* **Problem details**: Starting at the line with "-- ==== Sys2Proof/Machine/Distrib.lean" and going on through the line with "(R39 to R41) -/", reproduce each line in the records below exactly and nothing more.
++++
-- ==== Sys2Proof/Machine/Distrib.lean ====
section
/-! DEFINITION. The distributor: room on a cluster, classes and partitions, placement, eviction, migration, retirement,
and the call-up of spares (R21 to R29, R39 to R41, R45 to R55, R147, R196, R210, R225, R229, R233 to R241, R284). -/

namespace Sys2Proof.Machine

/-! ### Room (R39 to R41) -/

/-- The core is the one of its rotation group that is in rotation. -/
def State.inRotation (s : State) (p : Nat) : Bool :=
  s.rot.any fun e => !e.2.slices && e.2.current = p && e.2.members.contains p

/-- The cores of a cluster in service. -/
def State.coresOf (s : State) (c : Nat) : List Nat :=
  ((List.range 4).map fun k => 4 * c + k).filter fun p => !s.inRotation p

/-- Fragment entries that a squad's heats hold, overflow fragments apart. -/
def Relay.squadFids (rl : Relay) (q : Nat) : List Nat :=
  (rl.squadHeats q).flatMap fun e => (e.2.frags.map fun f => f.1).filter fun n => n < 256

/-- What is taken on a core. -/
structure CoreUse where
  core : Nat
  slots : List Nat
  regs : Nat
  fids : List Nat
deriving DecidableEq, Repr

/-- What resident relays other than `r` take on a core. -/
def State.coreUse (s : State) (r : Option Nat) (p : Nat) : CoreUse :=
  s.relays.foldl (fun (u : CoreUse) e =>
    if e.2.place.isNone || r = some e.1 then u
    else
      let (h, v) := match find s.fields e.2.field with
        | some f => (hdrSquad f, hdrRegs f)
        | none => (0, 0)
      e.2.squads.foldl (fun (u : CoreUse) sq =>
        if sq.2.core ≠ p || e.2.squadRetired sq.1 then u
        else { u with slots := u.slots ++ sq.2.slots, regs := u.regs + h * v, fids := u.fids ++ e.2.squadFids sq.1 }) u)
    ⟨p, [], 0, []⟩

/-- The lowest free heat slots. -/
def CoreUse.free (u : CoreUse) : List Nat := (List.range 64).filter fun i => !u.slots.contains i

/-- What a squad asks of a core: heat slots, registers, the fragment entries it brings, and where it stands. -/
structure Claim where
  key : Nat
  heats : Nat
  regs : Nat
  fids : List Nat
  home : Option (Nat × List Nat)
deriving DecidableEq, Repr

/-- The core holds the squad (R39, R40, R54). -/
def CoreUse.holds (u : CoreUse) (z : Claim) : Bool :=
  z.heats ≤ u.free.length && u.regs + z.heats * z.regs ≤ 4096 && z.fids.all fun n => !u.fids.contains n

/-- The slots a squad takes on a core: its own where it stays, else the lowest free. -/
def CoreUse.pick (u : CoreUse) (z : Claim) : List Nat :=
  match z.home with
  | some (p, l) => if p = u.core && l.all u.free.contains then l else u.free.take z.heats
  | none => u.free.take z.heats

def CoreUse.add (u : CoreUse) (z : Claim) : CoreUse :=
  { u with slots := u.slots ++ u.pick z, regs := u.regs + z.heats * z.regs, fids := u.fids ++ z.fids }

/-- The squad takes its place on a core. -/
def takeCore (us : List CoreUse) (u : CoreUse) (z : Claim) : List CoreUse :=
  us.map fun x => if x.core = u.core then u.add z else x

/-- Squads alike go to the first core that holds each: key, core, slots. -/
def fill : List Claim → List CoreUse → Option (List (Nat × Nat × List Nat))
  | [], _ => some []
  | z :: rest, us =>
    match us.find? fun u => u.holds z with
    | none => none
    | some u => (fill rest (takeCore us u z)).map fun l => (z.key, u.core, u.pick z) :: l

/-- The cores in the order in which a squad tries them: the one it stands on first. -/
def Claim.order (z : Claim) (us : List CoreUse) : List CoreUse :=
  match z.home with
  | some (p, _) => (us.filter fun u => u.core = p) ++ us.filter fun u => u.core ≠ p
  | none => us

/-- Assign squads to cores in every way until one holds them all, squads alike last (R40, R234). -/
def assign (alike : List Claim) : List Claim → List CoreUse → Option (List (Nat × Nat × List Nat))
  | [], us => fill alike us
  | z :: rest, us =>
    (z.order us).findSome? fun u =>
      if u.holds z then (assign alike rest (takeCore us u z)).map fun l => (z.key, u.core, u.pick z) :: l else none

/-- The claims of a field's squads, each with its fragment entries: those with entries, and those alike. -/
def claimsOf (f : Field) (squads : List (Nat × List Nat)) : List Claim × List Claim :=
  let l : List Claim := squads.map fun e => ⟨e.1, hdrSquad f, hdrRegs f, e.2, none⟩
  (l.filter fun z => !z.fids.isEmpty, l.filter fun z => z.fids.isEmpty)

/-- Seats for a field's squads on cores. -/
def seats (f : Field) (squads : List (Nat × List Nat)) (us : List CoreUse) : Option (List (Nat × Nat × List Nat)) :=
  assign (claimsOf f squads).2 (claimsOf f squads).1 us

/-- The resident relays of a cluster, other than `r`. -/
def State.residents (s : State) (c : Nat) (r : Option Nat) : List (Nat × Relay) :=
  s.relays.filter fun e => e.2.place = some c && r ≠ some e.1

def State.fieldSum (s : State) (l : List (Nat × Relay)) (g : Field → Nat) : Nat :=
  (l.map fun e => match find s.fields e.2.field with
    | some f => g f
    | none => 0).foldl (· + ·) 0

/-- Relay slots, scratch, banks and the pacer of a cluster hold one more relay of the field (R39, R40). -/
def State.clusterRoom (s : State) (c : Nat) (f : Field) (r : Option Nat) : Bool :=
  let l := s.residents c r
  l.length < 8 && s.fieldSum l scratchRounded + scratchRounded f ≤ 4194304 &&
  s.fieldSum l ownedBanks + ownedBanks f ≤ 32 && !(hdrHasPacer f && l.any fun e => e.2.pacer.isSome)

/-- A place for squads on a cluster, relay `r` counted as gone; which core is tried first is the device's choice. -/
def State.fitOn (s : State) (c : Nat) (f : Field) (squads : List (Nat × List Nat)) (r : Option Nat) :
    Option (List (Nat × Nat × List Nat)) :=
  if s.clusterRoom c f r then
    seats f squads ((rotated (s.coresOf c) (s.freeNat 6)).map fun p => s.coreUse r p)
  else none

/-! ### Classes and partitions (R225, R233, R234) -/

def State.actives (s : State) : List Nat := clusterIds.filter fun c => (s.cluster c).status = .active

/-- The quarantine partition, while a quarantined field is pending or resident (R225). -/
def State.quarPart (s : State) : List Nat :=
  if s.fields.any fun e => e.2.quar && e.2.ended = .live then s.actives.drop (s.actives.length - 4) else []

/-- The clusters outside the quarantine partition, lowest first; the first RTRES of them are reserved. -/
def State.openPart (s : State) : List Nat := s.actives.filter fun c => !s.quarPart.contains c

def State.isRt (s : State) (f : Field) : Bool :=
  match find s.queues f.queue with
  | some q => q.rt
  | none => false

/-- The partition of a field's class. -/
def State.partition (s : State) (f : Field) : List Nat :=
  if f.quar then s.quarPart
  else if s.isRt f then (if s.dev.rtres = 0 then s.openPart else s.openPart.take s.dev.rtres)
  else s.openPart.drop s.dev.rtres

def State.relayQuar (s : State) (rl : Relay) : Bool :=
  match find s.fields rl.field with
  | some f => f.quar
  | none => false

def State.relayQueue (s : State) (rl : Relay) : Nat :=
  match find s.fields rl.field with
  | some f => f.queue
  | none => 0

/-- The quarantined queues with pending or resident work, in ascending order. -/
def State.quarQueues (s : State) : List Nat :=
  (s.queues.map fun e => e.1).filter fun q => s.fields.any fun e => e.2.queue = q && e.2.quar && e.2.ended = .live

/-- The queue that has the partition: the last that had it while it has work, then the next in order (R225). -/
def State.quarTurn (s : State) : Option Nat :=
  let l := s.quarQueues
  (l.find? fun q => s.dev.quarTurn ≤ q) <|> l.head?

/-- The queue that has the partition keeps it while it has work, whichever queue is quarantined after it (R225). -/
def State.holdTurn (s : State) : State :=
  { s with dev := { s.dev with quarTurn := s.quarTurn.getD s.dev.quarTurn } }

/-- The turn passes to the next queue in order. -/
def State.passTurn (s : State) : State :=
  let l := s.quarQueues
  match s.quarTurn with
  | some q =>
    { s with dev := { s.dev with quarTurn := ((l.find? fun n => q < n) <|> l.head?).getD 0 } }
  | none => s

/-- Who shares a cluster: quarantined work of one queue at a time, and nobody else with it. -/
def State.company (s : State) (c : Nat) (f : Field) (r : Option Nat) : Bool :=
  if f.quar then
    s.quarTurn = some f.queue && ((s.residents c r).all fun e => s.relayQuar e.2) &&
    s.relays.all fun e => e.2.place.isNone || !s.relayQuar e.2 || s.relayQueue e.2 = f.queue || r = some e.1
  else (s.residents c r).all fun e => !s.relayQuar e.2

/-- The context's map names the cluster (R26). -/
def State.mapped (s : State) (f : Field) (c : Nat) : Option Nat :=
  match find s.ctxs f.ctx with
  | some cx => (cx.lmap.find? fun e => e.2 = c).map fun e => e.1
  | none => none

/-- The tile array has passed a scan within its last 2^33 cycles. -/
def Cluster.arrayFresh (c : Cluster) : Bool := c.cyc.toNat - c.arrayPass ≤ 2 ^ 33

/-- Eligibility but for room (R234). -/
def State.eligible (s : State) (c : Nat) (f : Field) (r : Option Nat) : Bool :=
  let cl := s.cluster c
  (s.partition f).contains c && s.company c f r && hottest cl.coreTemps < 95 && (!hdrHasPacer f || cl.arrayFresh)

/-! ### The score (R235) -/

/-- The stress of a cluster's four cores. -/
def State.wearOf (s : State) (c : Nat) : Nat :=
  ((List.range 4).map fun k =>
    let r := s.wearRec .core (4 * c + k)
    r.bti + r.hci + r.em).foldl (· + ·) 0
++++
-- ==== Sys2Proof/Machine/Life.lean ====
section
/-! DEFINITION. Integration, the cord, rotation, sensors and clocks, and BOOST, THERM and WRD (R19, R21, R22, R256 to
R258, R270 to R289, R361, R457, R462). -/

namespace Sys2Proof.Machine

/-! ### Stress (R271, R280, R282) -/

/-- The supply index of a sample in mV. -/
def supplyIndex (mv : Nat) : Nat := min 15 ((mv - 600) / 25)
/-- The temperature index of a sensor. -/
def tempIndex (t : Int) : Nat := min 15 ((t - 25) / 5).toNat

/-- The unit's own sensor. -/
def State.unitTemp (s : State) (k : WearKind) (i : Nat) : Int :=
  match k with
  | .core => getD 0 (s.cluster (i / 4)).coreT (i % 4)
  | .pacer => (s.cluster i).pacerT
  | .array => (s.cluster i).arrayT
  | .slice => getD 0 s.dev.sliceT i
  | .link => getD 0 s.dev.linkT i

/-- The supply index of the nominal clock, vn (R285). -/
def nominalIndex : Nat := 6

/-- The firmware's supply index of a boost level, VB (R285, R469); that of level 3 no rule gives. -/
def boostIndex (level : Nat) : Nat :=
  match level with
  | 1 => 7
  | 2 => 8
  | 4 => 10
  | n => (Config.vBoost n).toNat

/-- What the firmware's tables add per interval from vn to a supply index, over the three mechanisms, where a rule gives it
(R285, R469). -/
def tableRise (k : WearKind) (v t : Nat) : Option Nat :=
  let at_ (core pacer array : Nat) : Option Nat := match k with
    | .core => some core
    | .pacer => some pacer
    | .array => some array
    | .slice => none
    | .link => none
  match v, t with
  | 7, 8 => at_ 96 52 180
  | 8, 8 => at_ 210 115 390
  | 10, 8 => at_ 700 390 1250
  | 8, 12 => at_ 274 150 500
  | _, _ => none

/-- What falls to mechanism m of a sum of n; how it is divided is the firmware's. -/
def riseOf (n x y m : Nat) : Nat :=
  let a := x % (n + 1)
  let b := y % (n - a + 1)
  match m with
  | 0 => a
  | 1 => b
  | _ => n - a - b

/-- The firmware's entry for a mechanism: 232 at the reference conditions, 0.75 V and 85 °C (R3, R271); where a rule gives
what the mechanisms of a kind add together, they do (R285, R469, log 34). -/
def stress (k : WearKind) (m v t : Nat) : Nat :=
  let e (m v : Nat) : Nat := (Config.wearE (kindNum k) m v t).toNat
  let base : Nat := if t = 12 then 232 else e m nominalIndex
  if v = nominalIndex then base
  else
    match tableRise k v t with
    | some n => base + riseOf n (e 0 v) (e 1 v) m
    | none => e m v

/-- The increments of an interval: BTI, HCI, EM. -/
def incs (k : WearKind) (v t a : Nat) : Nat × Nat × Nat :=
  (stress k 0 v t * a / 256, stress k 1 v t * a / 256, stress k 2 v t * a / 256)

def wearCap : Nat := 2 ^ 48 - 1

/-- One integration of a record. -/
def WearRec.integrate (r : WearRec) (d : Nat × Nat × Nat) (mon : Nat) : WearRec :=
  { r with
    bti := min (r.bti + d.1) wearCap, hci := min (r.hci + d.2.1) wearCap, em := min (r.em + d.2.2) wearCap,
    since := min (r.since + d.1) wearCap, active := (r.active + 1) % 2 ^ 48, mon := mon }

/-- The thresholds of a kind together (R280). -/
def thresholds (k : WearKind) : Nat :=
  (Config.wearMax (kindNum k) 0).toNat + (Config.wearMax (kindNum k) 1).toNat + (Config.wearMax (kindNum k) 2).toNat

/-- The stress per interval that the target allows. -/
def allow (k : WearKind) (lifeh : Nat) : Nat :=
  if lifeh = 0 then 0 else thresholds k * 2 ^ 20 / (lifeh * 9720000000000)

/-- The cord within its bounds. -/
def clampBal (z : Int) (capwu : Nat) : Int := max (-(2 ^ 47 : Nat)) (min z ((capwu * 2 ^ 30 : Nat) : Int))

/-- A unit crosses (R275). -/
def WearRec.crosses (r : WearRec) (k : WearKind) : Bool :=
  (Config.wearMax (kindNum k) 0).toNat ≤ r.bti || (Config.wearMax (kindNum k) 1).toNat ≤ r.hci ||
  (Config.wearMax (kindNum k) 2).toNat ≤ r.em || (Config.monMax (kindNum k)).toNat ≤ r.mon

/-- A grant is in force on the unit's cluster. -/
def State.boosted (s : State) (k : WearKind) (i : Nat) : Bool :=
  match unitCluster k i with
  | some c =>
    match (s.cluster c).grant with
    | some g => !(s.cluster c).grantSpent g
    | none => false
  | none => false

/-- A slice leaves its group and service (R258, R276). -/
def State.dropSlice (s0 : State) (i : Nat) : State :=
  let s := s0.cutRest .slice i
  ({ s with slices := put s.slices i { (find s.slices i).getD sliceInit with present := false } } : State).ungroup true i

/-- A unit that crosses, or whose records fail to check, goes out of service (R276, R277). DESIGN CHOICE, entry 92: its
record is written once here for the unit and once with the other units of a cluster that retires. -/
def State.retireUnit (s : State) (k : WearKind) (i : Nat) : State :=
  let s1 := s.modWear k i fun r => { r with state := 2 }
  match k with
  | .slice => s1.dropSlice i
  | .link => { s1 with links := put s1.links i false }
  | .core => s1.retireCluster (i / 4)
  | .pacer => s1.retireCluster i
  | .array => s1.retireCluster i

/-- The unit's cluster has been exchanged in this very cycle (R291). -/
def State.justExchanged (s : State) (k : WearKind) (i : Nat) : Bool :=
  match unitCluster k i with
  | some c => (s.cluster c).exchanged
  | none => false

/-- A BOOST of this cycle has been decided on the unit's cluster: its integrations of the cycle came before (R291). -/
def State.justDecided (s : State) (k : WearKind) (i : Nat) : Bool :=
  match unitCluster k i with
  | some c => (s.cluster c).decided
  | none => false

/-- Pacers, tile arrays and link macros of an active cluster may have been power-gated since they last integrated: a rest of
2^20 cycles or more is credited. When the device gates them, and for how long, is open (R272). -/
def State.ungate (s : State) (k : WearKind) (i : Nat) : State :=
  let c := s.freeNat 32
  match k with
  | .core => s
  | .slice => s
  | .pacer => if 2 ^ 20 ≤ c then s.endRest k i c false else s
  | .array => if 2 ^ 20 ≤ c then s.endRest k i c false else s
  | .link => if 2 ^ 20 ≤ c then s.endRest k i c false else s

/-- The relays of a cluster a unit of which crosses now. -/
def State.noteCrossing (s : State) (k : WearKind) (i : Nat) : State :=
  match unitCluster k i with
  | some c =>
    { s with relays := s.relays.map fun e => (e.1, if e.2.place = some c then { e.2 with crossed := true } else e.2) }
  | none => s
++++
* **Response to the exercise**:
-- ==== Sys2Proof/Machine/Distrib.lean ====
section
/-! DEFINITION. The distributor: room on a cluster, classes and partitions, placement, eviction, migration, retirement,
and the call-up of spares (R21 to R29, R39 to R41, R45 to R55, R147, R196, R210, R225, R229, R233 to R241, R284). -/

namespace Sys2Proof.Machine

/-! ### Room (R39 to R41) -/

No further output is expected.